• [TASK DIRECTIONS] Each line of the data that includes the string "afterFetch" is to be copied out.

═════ DATA

theorem CanonMem.maintDone {c : Ctx} {v : View} {sel : LineSel} {old : State} {tl : Tail} (h : CanonMem s) :
    CanonEffect (c.maintDone v sel old s tl) := by
  unfold Ctx.maintDone
  split
  · split
    · exact h.countMem
    · exact h.launchAsync.countMem
  · split
    · exact h.countMem
    · exact h.launchAsync.countMem

theorem CanonMem.execCwb {sel : LineSel} {tl : Tail} (h : CanonMem s) : CanonResult (execCwb sel tl s) :=
  h.issueAsync fun _ _ ht => ht.maintained fun _ _ _ hu => hu.cleanLines.maintDone

theorem CanonMem.execCinv {sel : LineSel} {tl : Tail} (h : CanonMem s) : CanonResult (execCinv sel tl s) :=
  h.issueAsync fun _ _ ht => ht.maintained fun _ _ _ hu => hu.flushLines.maintDone

theorem CanonMem.execAconv {tgt : ConvTarget} {d : Dest} {a : Operand} (h : CanonMem s) : CanonResult (execAconv tgt d a s) :=
  h.issue fun _ _ ht => ht.put.countMem

theorem CanonMem.execAclass {sp : Space} {a : Operand} (h : CanonMem s) : CanonResult (execAclass sp a s) :=
  h.issue fun _ _ ht => ht.put.countMem

theorem CanonMem.visitChildren {r : Ray} {x depth : Nat} {l : List Nat} (h : CanonMem s) :
    CanonMem (s.visitChildren r x depth l).2 := by
  induction l with
  | nil => exact h
  | cons x xs ih =>
    unfold State.visitChildren
    split
    · dsimp only
      split
      · exact ih
      · exact ih
    · dsimp only
      split
      · exact ih
      · exact ih.pick

theorem CanonMem.putRay {r : Ray} (h : CanonMem s) : CanonMem (s.putRay r) := h.upd rfl

/-- What a ray's read leaves has memory in its form. -/
def CanonRead : RayRead → Prop
  | .ok _ s | .bad _ s => CanonMem s
  | .held => True

theorem CanonRead.of_ok {r : RayRead} {x : Nat} {t : State} (h : CanonRead r) (e : r = .ok x t) : CanonMem t := by
  rw [e] at h
  exact h

theorem CanonRead.of_bad {r : RayRead} {a : W64} {t : State} (h : CanonRead r) (e : r = .bad a t) : CanonMem t := by
  rw [e] at h
  exact h

theorem CanonMem.rayRead {r : Ray} {la : Launch} {a : W64} {n k : Nat} (h : CanonMem s) : CanonRead (s.rayRead r la a n k) := by
  induction k generalizing s a n with
  | zero => exact h
  | succ k ih =>
    unfold State.rayRead
    dsimp only
    split
    · split
      · trivial
      · split
        · split
          · exact h
          · split
            · trivial
            · split
              · exact h.fillTlb.l1LoadBy
              · split
                · next e => exact (ih h.fillTlb.l1LoadBy).of_ok e
                · exact ih h.fillTlb.l1LoadBy
        · exact h.fillTlb
    · split
      · split
        · trivial
        · split
          · exact h
          · split
            · next e => exact (ih h).of_ok e
            · exact ih h
      · exact h

theorem CanonMem.rayRun {la : Launch} {n : Nat} {r : Ray} (h : CanonMem s) : CanonMem (State.rayRun la n s r) := by
  induction n generalizing s r with
  | zero => exact h.putRay
  | succ n ih =>
    unfold State.rayRun
    split
    · split
      · exact h.putRay
      · dsimp only
        split
        · split
          · exact ih h.pick
          · split
            · exact h.putRay
            · next e => exact (h.pick.rayRead.of_bad e).killLaunch
            · next e =>
              have hr := h.pick.rayRead.of_ok e
              split
              · exact ih hr
              · exact ih hr.visitChildren
        · split
          · exact h.putRay
          · next e => exact (h.pick.rayRead.of_bad e).killLaunch
          · next e => exact ih (h.pick.rayRead.of_ok e)
    · exact h.putRay

theorem CanonMem.execRayRecordReady {ray : Nat} (h : CanonMem s) : CanonResult (execRayRecordReady ray s) := by
  unfold Machine.execRayRecordReady
  split
  · exact h
  · split
    · exact h
    · exact h.rayRun

theorem CanonMem.pushRays {c : Ctx} {site : Site} {k : Nat} {root flags : W64} {l : List Nat} (h : CanonMem s) :
    CanonMem (s.pushRays c site k root flags l) := by
  induction l generalizing s with
  | nil => exact h
  | cons x xs ih => exact ih (h.upd rfl)

theorem CanonMem.traceEngine {launch type queue : Nat} {x : Site} (h : CanonMem s) : CanonMem (s.traceEngine launch type queue x) :=
  CanonMem.ite h.recordFree h

theorem CanonMem.takeSeq {c : Ctx} {queue : Nat} {d : Option (BitVec 5)} {tl : Tail} (h : CanonMem s) :
    CanonMem (s.takeSeq c queue d tl) := by
  unfold State.takeSeq
  split
  · exact h.traceEngine.modCore
  · exact h.traceEngine.modCore.launchAsync

theorem CanonMem.execXpushXt {d : Option (BitVec 5)} {k : BitVec 6} {sp : BitVec 5} {tl : Tail} (h : CanonMem s) :
    CanonResult (execXpushXt d k sp tl s) := by
  unfold Machine.execXpushXt
  refine h.issueAsync fun _ _ ht => ?_
  split
  · trivial
  · split
    · trivial
    · exact ht.pushRays.takeSeq

theorem CanonMem.execHit {a b : Operand} (h : CanonMem s) : CanonResult (execHit a b s) := by
  unfold Machine.execHit
  refine h.issue fun _ _ ht => ?_
  dsimp only
  split
  · trivial
  · refine ht.settle.foldl fun _ _ hu => ?_
    split
    · exact hu.putRay
    · exact hu

theorem CanonMem.execXpopXt {d : BitVec 6} {slot : BitVec 3} (h : CanonMem s) : CanonResult (execXpopXt d slot s) :=
  h.issueAsync fun _ _ ht => ht.launchAsync

theorem CanonMem.execXpopXe {d : BitVec 5} {slot : BitVec 3} (h : CanonMem s) : CanonResult (execXpopXe d slot s) :=
  h.issueAsync fun _ _ ht => ht.launchAsync

theorem CanonMem.execXpopXm {d : BitVec 5} {slot : BitVec 3} (h : CanonMem s) : CanonResult (execXpopXm d slot s) :=
  h.issueAsync fun _ _ ht => ht.launchAsync

theorem CanonMem.tryEndBlock {blk : Nat} (h : CanonMem s) : CanonMem (s.tryEndBlock blk) := by
  unfold State.tryEndBlock
  split
  · exact h
  · exact CanonMem.ite h (h.modCore.upd (by dsimp only)).modLaunch

theorem CanonMem.tryEndBlocks {l : List Nat} (h : CanonMem s) : CanonMem (s.tryEndBlocks l) := by
  induction l generalizing s with
  | nil => exact h
  | cons x xs ih => exact ih h.tryEndBlock

theorem CanonMem.afterFetch {core n : Nat} {va : W64} (h : CanonMem s) : CanonMem (s.afterFetch core n va) := by
  unfold State.afterFetch
  split
  · split
    · exact h
    · exact h.fillTlb.l2See.modCore
  · exact h

theorem CanonMem.alu32 {uses : List Use} {d : Dest} {tl : Tail} {sx : Bool} {f : Group → Nat → Nat → W32 × FpFlags}
    (h : CanonMem s) : CanonResult (alu32 uses d tl sx f s) := h.issue fun _ _ ht => ht.put

theorem CanonMem.alu64 {uses : List Use} {d : Dest} {tl : Tail} {f : Group → Nat → Nat → W64 × FpFlags} (h : CanonMem s) :
    CanonResult (alu64 uses d tl f s) := h.issue fun _ _ ht => ht.put

theorem CanonMem.aluCm {uses : List Use} {tl : Tail} {f : Group → Nat → Nat → Bool × FpFlags} (h : CanonMem s) :
    CanonResult (aluCm uses tl f s) := h.issue fun _ _ ht => ht.put

theorem CanonMem.aluInt {t : IType} {srcs : List Operand} {d : Dest} {tl : Tail} {f : Group → Nat → Nat → Nat} (h : CanonMem s) :
    CanonResult (aluInt t srcs d tl f s) := by
  unfold Machine.aluInt
  split
  · exact h.alu64
  · exact h.alu32

theorem CanonMem.aluInt1 {t : IType} {d : Dest} {a : Operand} {tl : Tail} {f : Int → Nat} (h : CanonMem s) :
    CanonResult (aluInt1 t d a tl f s) := h.aluInt

theorem CanonMem.aluInt2 {t : IType} {d : Dest} {a b : Operand} {tl : Tail} {f : Int → Int → Nat} (h : CanonMem s) :
    CanonResult (aluInt2 t d a b tl f s) := h.aluInt

theorem CanonMem.aluInt3 {t : IType} {d : Dest} {a b c : Operand} {tl : Tail} {f : Int → Int → Int → Nat} (h : CanonMem s) :
    CanonResult (aluInt3 t d a b c tl f s) := h.aluInt

theorem CanonMem.aluFloat {t : FType} {srcs : List Operand} {d : Dest} {tl : Tail} {f : List Nat → Nat × FpFlags} (h : CanonMem s) :
    CanonResult (aluFloat t srcs d tl f s) := h.alu32

theorem CanonMem.aluF1 {t : FType} {sat : Bool} {rnd : Rnd} {d : Dest} {a : Operand} {tl : Tail} {f : Val → Exact × FpFlags}
    (h : CanonMem s) : CanonResult (aluF1 t sat rnd d a tl f s) := h.aluFloat

theorem CanonMem.aluF2 {t : FType} {sat : Bool} {rnd : Rnd} {d : Dest} {a b : Operand} {tl : Tail}
    {f : Val → Val → Exact × FpFlags} (h : CanonMem s) : CanonResult (aluF2 t sat rnd d a b tl f s) := h.aluFloat

theorem CanonMem.aluF3 {t : FType} {sat : Bool} {rnd : Rnd} {d : Dest} {a b c : Operand} {tl : Tail}
    {f : Val → Val → Val → Exact × FpFlags} (h : CanonMem s) : CanonResult (aluF3 t sat rnd d a b c tl f s) := h.aluFloat

theorem CanonMem.aluCode1 {t : FType} {d : Dest} {a : Operand} {tl : Tail} {f : Nat → Nat × FpFlags} (h : CanonMem s) :
    CanonResult (aluCode1 t d a tl f s) := h.aluFloat

theorem CanonMem.aluCode2 {t : FType} {d : Dest} {a b : Operand} {tl : Tail} {f : Nat → Nat → Nat × FpFlags} (h : CanonMem s) :
    CanonResult (aluCode2 t d a b tl f s) := h.aluFloat

theorem CanonMem.execFadd {t : FType} {sat : Bool} {rnd : Rnd} {d : Dest} {a b : Operand} {tl : Tail} (h : CanonMem s) :
    CanonResult (execFadd t sat rnd d a b tl s) := h.aluF2

theorem CanonMem.execFsub {t : FType} {sat : Bool} {rnd : Rnd} {d : Dest} {a b : Operand} {tl : Tail} (h : CanonMem s) :
    CanonResult (execFsub t sat rnd d a b tl s) := h.aluF2

theorem CanonMem.execFmul {t : FType} {sat : Bool} {rnd : Rnd} {d : Dest} {a b : Operand} {tl : Tail} (h : CanonMem s) :
    CanonResult (execFmul t sat rnd d a b tl s) := h.aluF2

theorem CanonMem.execFfma {t : FType} {sat : Bool} {rnd : Rnd} {d : Dest} {a b c : Operand} {tl : Tail} (h : CanonMem s) :
    CanonResult (execFfma t sat rnd d a b c tl s) := h.aluF3

theorem CanonMem.execFmin {t : FType} {num : Bool} {d : Dest} {a b : Operand} {tl : Tail} (h : CanonMem s) :
    CanonResult (execFmin t num d a b tl s) := h.aluCode2

theorem CanonMem.execFmax {t : FType} {num : Bool} {d : Dest} {a b : Operand} {tl : Tail} (h : CanonMem s) :
    CanonResult (execFmax t num d a b tl s) := h.aluCode2

theorem CanonMem.execFcmp {t : FType} {cond : FCond} {a b : Operand} {tl : Tail} (h : CanonMem s) :
    CanonResult (execFcmp t cond a b tl s) := by
  unfold Machine.execFcmp
  exact h.aluCm

theorem CanonMem.execFclass {t : FType} {d : Dest} {a : Operand} {tl : Tail} (h : CanonMem s) : CanonResult (execFclass t d a tl s) :=
  h.alu32

theorem CanonMem.execFrcp {t : FType} {sat : Bool} {rnd : Rnd} {d : Dest} {a : Operand} {tl : Tail} (h : CanonMem s) :
    CanonResult (execFrcp t sat rnd d a tl s) := h.aluF1

theorem CanonMem.execFrsq {t : FType} {sat : Bool} {rnd : Rnd} {d : Dest} {a : Operand} {tl : Tail} (h : CanonMem s) :
    CanonResult (execFrsq t sat rnd d a tl s) := h.aluF1

theorem CanonMem.execFsqrt {t : FType} {sat : Bool} {rnd : Rnd} {d : Dest} {a : Operand} {tl : Tail} (h : CanonMem s) :
    CanonResult (execFsqrt t sat rnd d a tl s) := h.aluF1

theorem CanonMem.execFdiv {t : FType} {sat : Bool} {rnd : Rnd} {d : Dest} {a b : Operand} {tl : Tail} (h : CanonMem s) :
    CanonResult (execFdiv t sat rnd d a b tl s) := h.aluF2

theorem CanonMem.execFexp2 {t : FType} {d : Dest} {a : Operand} {tl : Tail} (h : CanonMem s) : CanonResult (execFexp2 t d a tl s) :=
  h.aluCode1

theorem CanonMem.execFlog2 {t : FType} {d : Dest} {a : Operand} {tl : Tail} (h : CanonMem s) : CanonResult (execFlog2 t d a tl s) :=
  h.aluCode1

theorem CanonMem.execFsinpi {t : FType} {d : Dest} {a : Operand} {tl : Tail} (h : CanonMem s) : CanonResult (execFsinpi t d a tl s) :=
  h.aluCode1

theorem CanonMem.execFcospi {t : FType} {d : Dest} {a : Operand} {tl : Tail} (h : CanonMem s) : CanonResult (execFcospi t d a tl s) :=
  h.aluCode1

══════════

• [TASK RESULT]
theorem CanonMem.afterFetch {core n : Nat} {va : W64} (h : CanonMem s) : CanonMem (s.afterFetch core n va) := by
  unfold State.afterFetch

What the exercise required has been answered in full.